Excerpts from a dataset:
# # # # # # #

-- ==== Sys2Proof/Laws/PaddingFsm.lean ====
section
/-! SUPPORT. The padding FSM: its loops as absorbed byte strings, its run as FINISH, OUTPUT and
RESET_STATE. -/

namespace Sys2Proof.Machine

open Reference

@[simp] theorem Engine.inPhase_phase (g : Engine) (p : Phase) : (g.inPhase p).phase = p := rfl

@[simp] theorem Engine.inPhase_context (g : Engine) (p : Phase) : (g.inPhase p).context = g.context := rfl

@[simp] theorem Engine.inPhase_h (g : Engine) (p : Phase) : (g.inPhase p).h = g.h := rfl

@[simp] theorem Engine.inPhase_bl (g : Engine) (p : Phase) : (g.inPhase p).bl = g.bl := rfl

@[simp] theorem Engine.inPhase_byteCount (g : Engine) (p : Phase) : (g.inPhase p).byteCount = g.byteCount := rfl

@[simp] theorem Engine.inPhase_position (g : Engine) (p : Phase) : (g.inPhase p).position = g.position := rfl

@[simp] theorem Engine.inPhase_inPhase (g : Engine) (p q : Phase) : (g.inPhase p).inPhase q = g.inPhase q := rfl

@[simp] theorem Engine.latchLength_context (g : Engine) : g.latchLength.context = g.context := rfl

@[simp] theorem Engine.latchLength_bl (g : Engine) : g.latchLength.bl = g.byteCount * 8 := rfl

/-- A fold commutes with a change of phase when each of its steps does. -/
theorem Engine.foldl_inPhase {α : Type} {f : Engine → α → Engine} {p : Phase}
    (hf : ∀ g k, f (g.inPhase p) k = (f g k).inPhase p) (g : Engine) (ks : List α) :
    ks.foldl f (g.inPhase p) = (ks.foldl f g).inPhase p := by
  induction ks generalizing g with
  | nil => rfl
  | cons k ks ih => rw [List.foldl_cons, List.foldl_cons, hf, ih]

@[simp] theorem Engine.setW_inPhase (g : Engine) (p : Phase) (i : Nat) (v : Word) :
    (g.inPhase p).setW i v = (g.setW i v).inPhase p := by
  unfold Engine.setW; split <;> rfl

@[simp] theorem Engine.expand_inPhase (g : Engine) (p : Phase) : (g.inPhase p).expand = g.expand.inPhase p := by
  unfold Engine.expand
  exact Engine.foldl_inPhase (fun g' k => Engine.setW_inPhase g' p k _) g _

@[simp] theorem Engine.rounds_inPhase (g : Engine) (p : Phase) : (g.inPhase p).rounds = g.rounds.inPhase p := by
  unfold Engine.rounds
  exact Engine.foldl_inPhase (fun _ _ => rfl) g _

theorem Engine.initWorking_inPhase (g : Engine) (p : Phase) :
    (g.inPhase p).initWorking = g.initWorking.inPhase p := rfl

theorem Engine.feedForward_inPhase (g : Engine) (p : Phase) :
    (g.inPhase p).feedForward = g.feedForward.inPhase p := rfl

@[simp] theorem Engine.processBlock_inPhase (g : Engine) (p : Phase) :
    (g.inPhase p).processBlock = g.processBlock.inPhase p := by
  rw [Engine.processBlock, Engine.expand_inPhase, Engine.initWorking_inPhase, Engine.rounds_inPhase,
    Engine.feedForward_inPhase, Engine.processBlock]

@[simp] theorem Engine.dispatchBlock_inPhase (g : Engine) (p : Phase) :
    (g.inPhase p).dispatchBlock = g.dispatchBlock.inPhase p := by
  rw [Engine.dispatchBlock, Engine.processBlock_inPhase]
  rfl

@[simp] theorem Engine.storeWord_inPhase (g : Engine) (p : Phase) (v : Word) :
    (g.inPhase p).storeWord v = (g.storeWord v).inPhase p := by
  rw [Engine.storeWord, Engine.setW_inPhase]
  rfl

@[simp] theorem Engine.processWord_inPhase (g : Engine) (p : Phase) (v : Word) :
    (g.inPhase p).processWord v = (g.processWord v).inPhase p := by
  have hx : (g.inPhase p).xoff = g.xoff := rfl
  rw [Engine.processWord, Engine.processWord, Engine.storeWord_inPhase, Engine.dispatchBlock_inPhase, hx]
  split <;> rfl

theorem Engine.storeByte_inPhase (g : Engine) (p : Phase) (b : Byte) :
    (g.inPhase p).storeByte b = (g.storeByte b).inPhase p := rfl

theorem Engine.bufferWord_inPhase (g : Engine) (p : Phase) : (g.inPhase p).bufferWord = g.bufferWord := rfl

theorem Engine.clearBuffer_inPhase (g : Engine) (p : Phase) :
    (g.inPhase p).clearBuffer = g.clearBuffer.inPhase p := rfl

/-- ABSORB does not read the phase. -/
@[simp] theorem Engine.absorb_inPhase (g : Engine) (p : Phase) (b : Byte) :
    (g.inPhase p).absorb b = (g.absorb b).inPhase p := by
  have hx : (g.inPhase p).xbufOff = g.xbufOff := rfl
  rw [Engine.absorb, Engine.storeByte_inPhase, Engine.bufferWord_inPhase, Engine.processWord_inPhase,
    Engine.clearBuffer_inPhase, Engine.absorb, hx]
  split <;> rfl

@[simp] theorem absorbAll_inPhase (g : Engine) (p : Phase) (bs : List Byte) :
    absorbAll (g.inPhase p) bs = (absorbAll g bs).inPhase p :=
  Engine.foldl_inPhase (fun g' b => Engine.absorb_inPhase g' p b) g bs

@[simp] theorem Engine.finSentinel_inPhase (g : Engine) (p : Phase) :
    (g.inPhase p).finSentinel = g.finSentinel.inPhase p :=
  Engine.absorb_inPhase g.latchLength p 0x80

/-- FIN_SENTINEL latches the length and absorbs one byte. -/
@[simp] theorem Engine.finSentinel_bl (g : Engine) : g.finSentinel.bl = g.byteCount * 8 := by
  simp [Engine.finSentinel]

theorem Engine.absorbZeros_inPhase (n : Nat) (g : Engine) (p : Phase) :
    (g.inPhase p).absorbZeros n = (g.absorbZeros n).inPhase p := by
  induction n generalizing g with
  | zero => rfl
  | succ n ih =>
    simp only [Engine.absorbZeros, Engine.inPhase_position, Engine.absorb_inPhase, ih]
    split <;> rfl

@[simp] theorem Engine.finZero_inPhase (g : Engine) (p : Phase) :
    (g.inPhase p).finZero = g.finZero.inPhase p :=
  Engine.absorbZeros_inPhase 128 g p

/-- The zero loop absorbs some number of zero bytes. -/
theorem Engine.absorbZeros_eq (n : Nat) (g : Engine) :
    ∃ k, k ≤ n ∧ g.absorbZeros n = absorbAll g (List.replicate k 0) := by
  induction n generalizing g with
  | zero => exact ⟨0, le_rfl, rfl⟩
  | succ n ih =>
    unfold Engine.absorbZeros
    split
    · exact ⟨0, by omega, rfl⟩
    · obtain ⟨k, hk, he⟩ := ih (g.absorb 0)
      exact ⟨k + 1, by omega, by rw [he, List.replicate_succ, absorbAll_cons]⟩

/-- With the offsets in range the zero loop absorbs exactly the zero bytes up to position 56. -/
theorem Engine.absorbZeros_exact {n k : Nat} {g : Engine} (hx : g.xoff.toNat ≤ 15)
    (hk : (120 - g.position) % 64 = k) (hn : k ≤ n) :
    g.absorbZeros n = absorbAll g (List.replicate k 0) := by
  have hpos : g.position < 64 := by have := g.xbufOff.isLt; unfold Engine.position; omega
  induction n generalizing g k with
  | zero => obtain rfl : k = 0 := by omega
            rfl
  | succ n ih =>
    unfold Engine.absorbZeros
    split
    · next h =>
      obtain rfl : k = 0 := by omega
      rfl
    · next h =>
      obtain ⟨j, rfl⟩ : ∃ j, k = j + 1 := ⟨k - 1, by omega⟩
      obtain ⟨hp, hx'⟩ := Engine.absorb_position hx 0
      rw [ih hx' (k := j) (by rw [hp]; omega) (by omega) (by rw [hp]; omega), List.replicate_succ, absorbAll_cons]

/-- FIN_ZERO keeps the latched length. -/
@[simp] theorem Engine.finZero_bl (g : Engine) : g.finZero.bl = g.bl := by
  obtain ⟨k, -, h⟩ := Engine.absorbZeros_eq 128 g
  rw [Engine.finZero, h, absorbAll_bl]

/-- FIN_LENGTH absorbs the eight bytes of `BL`. -/
theorem Engine.finLength_eq (g : Engine) :
    g.finLength = absorbAll g ((List.range 8).map (lengthByte g.bl)) := by
  have key : ∀ (ks : List Nat) (g' : Engine), g'.bl = g.bl →
      ks.foldl (fun e k => e.absorb (lengthByte e.bl k)) g' = absorbAll g' (ks.map (lengthByte g.bl)) := by
    intro ks
    induction ks with
    | nil => intro _ _; rfl
    | cons k ks ih =>
      intro g' hg
      rw [List.foldl_cons, List.map_cons, absorbAll_cons, hg]
      exact ih _ (by rw [Engine.absorb_bl, hg])
  exact key _ g rfl

@[simp] theorem Engine.finLength_inPhase (g : Engine) (p : Phase) :
    (g.inPhase p).finLength = g.finLength.inPhase p := by
  rw [Engine.finLength_eq, Engine.finLength_eq, Engine.inPhase_bl, absorbAll_inPhase]

/-- The whole run of the FSM from `FIN_SENTINEL`: FINISH, then OUTPUT, then RESET_STATE (41_padding_fsm.md
R120, R124). -/
theorem runFsm_eq {dst : Seq} {doff : Nat} {g : Engine} {m : Memory} :
    runFsm dst doff 5 ⟨g.inPhase .finSentinel, m⟩ =
      (output dst doff g.finish.h m).map fun m' => ⟨(g.finish.inPhase .finReset).resetState, m'⟩ := by
  simp only [runFsm, fsmStep, Engine.inPhase_phase, Engine.finSentinel_inPhase, Engine.inPhase_inPhase,
    Engine.finZero_inPhase, Engine.finLength_inPhase, reduceCtorEq, if_false, Engine.inPhase_h, Engine.finish]
  cases output dst doff g.finSentinel.finZero.finLength.h m with
  | none => rfl
  | some m' => simp

/-- OUTPUT within the sequence succeeds. -/
theorem output_isSome {dst : Seq} {doff : Nat} (h : doff + 20 ≤ dst.len) (hw : Vector Word 5) (m : Memory) :
    ∃ m', output dst doff hw m = some m' :=
  writeBytes_isSome (by simpa using h) m

end Sys2Proof.Machine
end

# # # # # # #

The task: Give the exact lines, and only those, from the line containing "theorem Engine.absorbZeros_eq (n" through the line containing "induction n generalizing g k with" in the entries above.

Answer below:
theorem Engine.absorbZeros_eq (n : Nat) (g : Engine) :
    ∃ k, k ≤ n ∧ g.absorbZeros n = absorbAll g (List.replicate k 0) := by
  induction n generalizing g with
  | zero => exact ⟨0, le_rfl, rfl⟩
  | succ n ih =>
    unfold Engine.absorbZeros
    split
    · exact ⟨0, by omega, rfl⟩
    · obtain ⟨k, hk, he⟩ := ih (g.absorb 0)
      exact ⟨k + 1, by omega, by rw [he, List.replicate_succ, absorbAll_cons]⟩

/-- With the offsets in range the zero loop absorbs exactly the zero bytes up to position 56. -/
theorem Engine.absorbZeros_exact {n k : Nat} {g : Engine} (hx : g.xoff.toNat ≤ 15)
    (hk : (120 - g.position) % 64 = k) (hn : k ≤ n) :
    g.absorbZeros n = absorbAll g (List.replicate k 0) := by
  have hpos : g.position < 64 := by have := g.xbufOff.isLt; unfold Engine.position; omega
  induction n generalizing g k with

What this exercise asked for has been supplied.